I think the most significant trend will involve tools that continue to help people bring to life the melodies and sounds and textures they hear in their head easily and effectively. Plus, technology continues to enable us to collaborate remotely with people around the world with fewer and fewer barriers. In both cases, it’s about removing limitations to creativity and collaboration and letting people focus solely on creating meaningful art in whatever way they see fit.

When the magazine launched in 1979, the Canadian music industry was still in an embryonic stage. What do you think are the most important moments that changed all of that?

Good question. CanCon regulations were in place before we launched in 1979, though we saw increases to the mandated percentages of Canadian content in the ‘80s and ‘90s. The development of significant parts of our arts industry infrastructure, including various granting bodies like FACTOR or provincial and regional music industry associations, has been consistent over the past 40 years. We’ve also seen organizations representing the financial interest of artists like SOCAN either launch or strengthen their reach in that time, and all contribute to a symbiotic and constantly evolving, ecosystem that supports creators and gives them the tools to survive and thrive while making great art and sharing it with the world. There are always challenges to this, though as an industry, I think we’re doing an excellent job of facing and overcoming them together.

And let’s not forget the great music that Canada has produced that has rightfully earned international attention and acclaim on its own merits. From Joni Mitchell to The Guess Who to Neil Young, all the way to Sarah McLachlan, Arcade Fire, Drake, and Alessia Cara, we’ve never had a shortage of great music that, through all kinds of different means, has been embraced by global audiences.

I hate to make you play favourites, but who are some of your favourite artists you've covered over the years?
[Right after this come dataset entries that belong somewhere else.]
-- ==== Sys2Proof/Machine/ApertureExec.lean ====
section
/-! DEFINITION. The commands of one family: The aperture (R58 to R73). -/

namespace Sys2Proof
namespace Machine

/-- APERTURE_READ (R58). -/
def runApertureRead (fn tag ao len : Nat) (s : State) : Result :=
  s.ends (s.aptReadIn fn tag ao len)

/-- APERTURE_WRITE (R58). -/
def runApertureWrite (fn ao : Nat) (data : List Byte) (s : State) : Result :=
  s.ends (s.aptWriteIn fn ao data)

/-- APERTURE_ATOMIC (R61). -/
def runApertureAtomic (fn tag ao : Nat) (kind : AtomicKind) (a b : Nat) (s : State) : Result :=
  s.ends (s.aptAtomicIn fn tag ao kind a b)

/-- APERTURE_RESPONSE (R69). -/
def runApertureResponse (fn tag ao : Nat) (st : Status) (data : List Byte) (s : State) : Result :=
  s.ends (s.aptResponse fn tag ao st data)

/-- READ_DEADLINE (R69). -/
def runReadDeadline (fn tag : Nat) (s : State) : Result :=
  s.ends (s.readDeadline fn tag)

/-- APERTURE_COMMIT (R64). -/
def runApertureCommit (fn v : Nat) (s : State) : Result :=
  s.ends (s.aptCommitIn fn v)

/-- APERTURE_COMMIT_DONE (R65). -/
def runApertureCommitDone (fn : Nat) (s : State) : Result :=
  s.ends (s.aptCommitDone fn)

/-- APT_FENCE (R62). -/
def runAptFence (fn : Nat) (s : State) : Result :=
  s.answer (s.aptFence fn)

/-- APT_FENCE_DONE (R62). -/
def runAptFenceDone (fn : Nat) (s : State) : Result :=
  s.answer (s.aptFenceDone fn)

end Machine
end Sys2Proof
end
Yeah, I don’t know that I can choose favourite artists—there have been so many—but I can name some that have been particularly significant on our journey. Burton Cummings graced our first-ever issue in 1979, and he and The Guess Who have been pretty prominent in our pages in the years since. We’ve also had Rush on our cover multiple times in each decade and benefited from their ongoing support. There are national treasures like Liona Boyd, The Tragically Hip, Oscar Peterson, and Alanis Morissette that broke the mold and continue to influence fresh new sounds to this day. It’s also rewarding to put genre-bending artists like Alexisonfire, Lights, Zeds Dead, and Shad on the cover. These are people making music that would’ve been simply unfathomable when we first published in 1979.

We’ve been fortunate also to have many of our favourite musicians write for the magazine over the years, too, like Alex Lifeson from Rush, James LaBrie from Dream Theater, Jully Black, Dan Hill, Kevin Young from Moist, and countless others. And, based on the overwhelming response we got from their fans the last time we featured them, we should shout out Marianas Trench, who will be on the cover of our May/June 2019 issue, which drops in a few weeks!